Task details:
Look at the entries below and reproduce them exactly.

*** Input

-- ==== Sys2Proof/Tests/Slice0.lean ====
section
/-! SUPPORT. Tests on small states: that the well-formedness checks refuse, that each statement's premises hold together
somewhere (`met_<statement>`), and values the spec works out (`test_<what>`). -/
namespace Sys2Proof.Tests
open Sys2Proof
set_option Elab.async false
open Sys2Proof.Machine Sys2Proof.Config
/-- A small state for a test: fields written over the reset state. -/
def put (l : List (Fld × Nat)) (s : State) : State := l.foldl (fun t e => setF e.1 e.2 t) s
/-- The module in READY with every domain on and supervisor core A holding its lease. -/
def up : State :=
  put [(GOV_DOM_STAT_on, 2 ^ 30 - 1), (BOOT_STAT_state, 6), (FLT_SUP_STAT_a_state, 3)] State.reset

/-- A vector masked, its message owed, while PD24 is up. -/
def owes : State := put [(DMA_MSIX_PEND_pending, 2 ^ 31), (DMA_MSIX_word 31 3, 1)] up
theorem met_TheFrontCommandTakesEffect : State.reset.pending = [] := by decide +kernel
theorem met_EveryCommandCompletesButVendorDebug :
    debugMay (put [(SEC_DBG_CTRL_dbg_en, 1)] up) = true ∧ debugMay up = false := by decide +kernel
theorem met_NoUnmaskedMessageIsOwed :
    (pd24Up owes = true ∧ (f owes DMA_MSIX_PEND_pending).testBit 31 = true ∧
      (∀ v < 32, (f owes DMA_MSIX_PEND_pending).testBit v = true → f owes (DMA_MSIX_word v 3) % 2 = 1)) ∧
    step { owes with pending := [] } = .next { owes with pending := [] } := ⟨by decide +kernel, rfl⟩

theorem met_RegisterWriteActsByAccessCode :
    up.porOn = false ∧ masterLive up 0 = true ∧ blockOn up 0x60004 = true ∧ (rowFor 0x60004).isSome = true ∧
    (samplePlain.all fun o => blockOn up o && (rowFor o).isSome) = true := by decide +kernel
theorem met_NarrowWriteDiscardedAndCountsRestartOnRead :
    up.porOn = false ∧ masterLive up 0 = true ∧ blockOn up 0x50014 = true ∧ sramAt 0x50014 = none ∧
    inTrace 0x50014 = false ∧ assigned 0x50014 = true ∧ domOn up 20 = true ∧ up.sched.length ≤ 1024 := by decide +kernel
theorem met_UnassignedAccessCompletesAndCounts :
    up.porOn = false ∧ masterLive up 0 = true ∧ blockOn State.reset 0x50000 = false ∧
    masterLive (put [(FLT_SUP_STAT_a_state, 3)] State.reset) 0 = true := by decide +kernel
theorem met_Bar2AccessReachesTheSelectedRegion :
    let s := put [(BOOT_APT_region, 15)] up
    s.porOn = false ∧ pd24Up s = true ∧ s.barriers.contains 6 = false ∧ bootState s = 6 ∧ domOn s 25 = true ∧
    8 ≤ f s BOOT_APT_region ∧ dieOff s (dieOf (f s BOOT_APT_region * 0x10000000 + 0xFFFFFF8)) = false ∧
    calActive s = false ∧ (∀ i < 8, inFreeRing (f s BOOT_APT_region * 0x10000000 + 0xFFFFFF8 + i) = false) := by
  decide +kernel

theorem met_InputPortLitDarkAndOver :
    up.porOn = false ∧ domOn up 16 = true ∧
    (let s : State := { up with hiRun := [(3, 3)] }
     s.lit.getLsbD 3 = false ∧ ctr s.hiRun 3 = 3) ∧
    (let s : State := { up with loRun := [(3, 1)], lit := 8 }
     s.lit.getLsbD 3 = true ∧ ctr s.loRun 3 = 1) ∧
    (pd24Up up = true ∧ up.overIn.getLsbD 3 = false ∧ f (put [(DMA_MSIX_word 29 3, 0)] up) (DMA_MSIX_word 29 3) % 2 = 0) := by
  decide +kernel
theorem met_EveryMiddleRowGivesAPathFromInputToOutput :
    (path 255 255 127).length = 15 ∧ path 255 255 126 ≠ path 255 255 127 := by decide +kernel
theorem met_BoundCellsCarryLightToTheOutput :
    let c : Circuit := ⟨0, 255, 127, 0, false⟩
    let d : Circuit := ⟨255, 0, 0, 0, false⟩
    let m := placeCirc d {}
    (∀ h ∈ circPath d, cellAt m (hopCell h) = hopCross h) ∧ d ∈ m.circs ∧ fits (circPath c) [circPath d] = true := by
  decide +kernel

******

Output below:
-- ==== Sys2Proof/Tests/Slice0.lean ====
section
/-! SUPPORT. Tests on small states: that the well-formedness checks refuse, that each statement's premises hold together
somewhere (`met_<statement>`), and values the spec works out (`test_<what>`). -/
namespace Sys2Proof.Tests
open Sys2Proof
set_option Elab.async false
open Sys2Proof.Machine Sys2Proof.Config
/-- A small state for a test: fields written over the reset state. -/
def put (l : List (Fld × Nat)) (s : State) : State := l.foldl (fun t e => setF e.1 e.2 t) s
/-- The module in READY with every domain on and supervisor core A holding its lease. -/
def up : State :=
  put [(GOV_DOM_STAT_on, 2 ^ 30 - 1), (BOOT_STAT_state, 6), (FLT_SUP_STAT_a_state, 3)] State.reset

/-- A vector masked, its message owed, while PD24 is up. -/
def owes : State := put [(DMA_MSIX_PEND_pending, 2 ^ 31), (DMA_MSIX_word 31 3, 1)] up
theorem met_TheFrontCommandTakesEffect : State.reset.pending = [] := by decide +kernel
theorem met_EveryCommandCompletesButVendorDebug :
    debugMay (put [(SEC_DBG_CTRL_dbg_en, 1)] up) = true ∧ debugMay up = false := by decide +kernel
theorem met_NoUnmaskedMessageIsOwed :
    (pd24Up owes = true ∧ (f owes DMA_MSIX_PEND_pending).testBit 31 = true ∧
      (∀ v < 32, (f owes DMA_MSIX_PEND_pending).testBit v = true → f owes (DMA_MSIX_word v 3) % 2 = 1)) ∧
    step { owes with pending := [] } = .next { owes with pending := [] } := ⟨by decide +kernel, rfl⟩

theorem met_RegisterWriteActsByAccessCode :
    up.porOn = false ∧ masterLive up 0 = true ∧ blockOn up 0x60004 = true ∧ (rowFor 0x60004).isSome = true ∧
    (samplePlain.all fun o => blockOn up o && (rowFor o).isSome) = true := by decide +kernel
theorem met_NarrowWriteDiscardedAndCountsRestartOnRead :
    up.porOn = false ∧ masterLive up 0 = true ∧ blockOn up 0x50014 = true ∧ sramAt 0x50014 = none ∧
    inTrace 0x50014 = false ∧ assigned 0x50014 = true ∧ domOn up 20 = true ∧ up.sched.length ≤ 1024 := by decide +kernel
theorem met_UnassignedAccessCompletesAndCounts :
    up.porOn = false ∧ masterLive up 0 = true ∧ blockOn State.reset 0x50000 = false ∧
    masterLive (put [(FLT_SUP_STAT_a_state, 3)] State.reset) 0 = true := by decide +kernel
theorem met_Bar2AccessReachesTheSelectedRegion :
    let s := put [(BOOT_APT_region, 15)] up
    s.porOn = false ∧ pd24Up s = true ∧ s.barriers.contains 6 = false ∧ bootState s = 6 ∧ domOn s 25 = true ∧
    8 ≤ f s BOOT_APT_region ∧ dieOff s (dieOf (f s BOOT_APT_region * 0x10000000 + 0xFFFFFF8)) = false ∧
    calActive s = false ∧ (∀ i < 8, inFreeRing (f s BOOT_APT_region * 0x10000000 + 0xFFFFFF8 + i) = false) := by
  decide +kernel

theorem met_InputPortLitDarkAndOver :
    up.porOn = false ∧ domOn up 16 = true ∧
    (let s : State := { up with hiRun := [(3, 3)] }
     s.lit.getLsbD 3 = false ∧ ctr s.hiRun 3 = 3) ∧
    (let s : State := { up with loRun := [(3, 1)], lit := 8 }
     s.lit.getLsbD 3 = true ∧ ctr s.loRun 3 = 1) ∧
    (pd24Up up = true ∧ up.overIn.getLsbD 3 = false ∧ f (put [(DMA_MSIX_word 29 3, 0)] up) (DMA_MSIX_word 29 3) % 2 = 0) := by
  decide +kernel
theorem met_EveryMiddleRowGivesAPathFromInputToOutput :
    (path 255 255 127).length = 15 ∧ path 255 255 126 ≠ path 255 255 127 := by decide +kernel
theorem met_BoundCellsCarryLightToTheOutput :
    let c : Circuit := ⟨0, 255, 127, 0, false⟩
    let d : Circuit := ⟨255, 0, 0, 0, false⟩
    let m := placeCirc d {}
    (∀ h ∈ circPath d, cellAt m (hopCell h) = hopCross h) ∧ d ∈ m.circs ∧ fits (circPath c) [circPath d] = true := by
  decide +kernel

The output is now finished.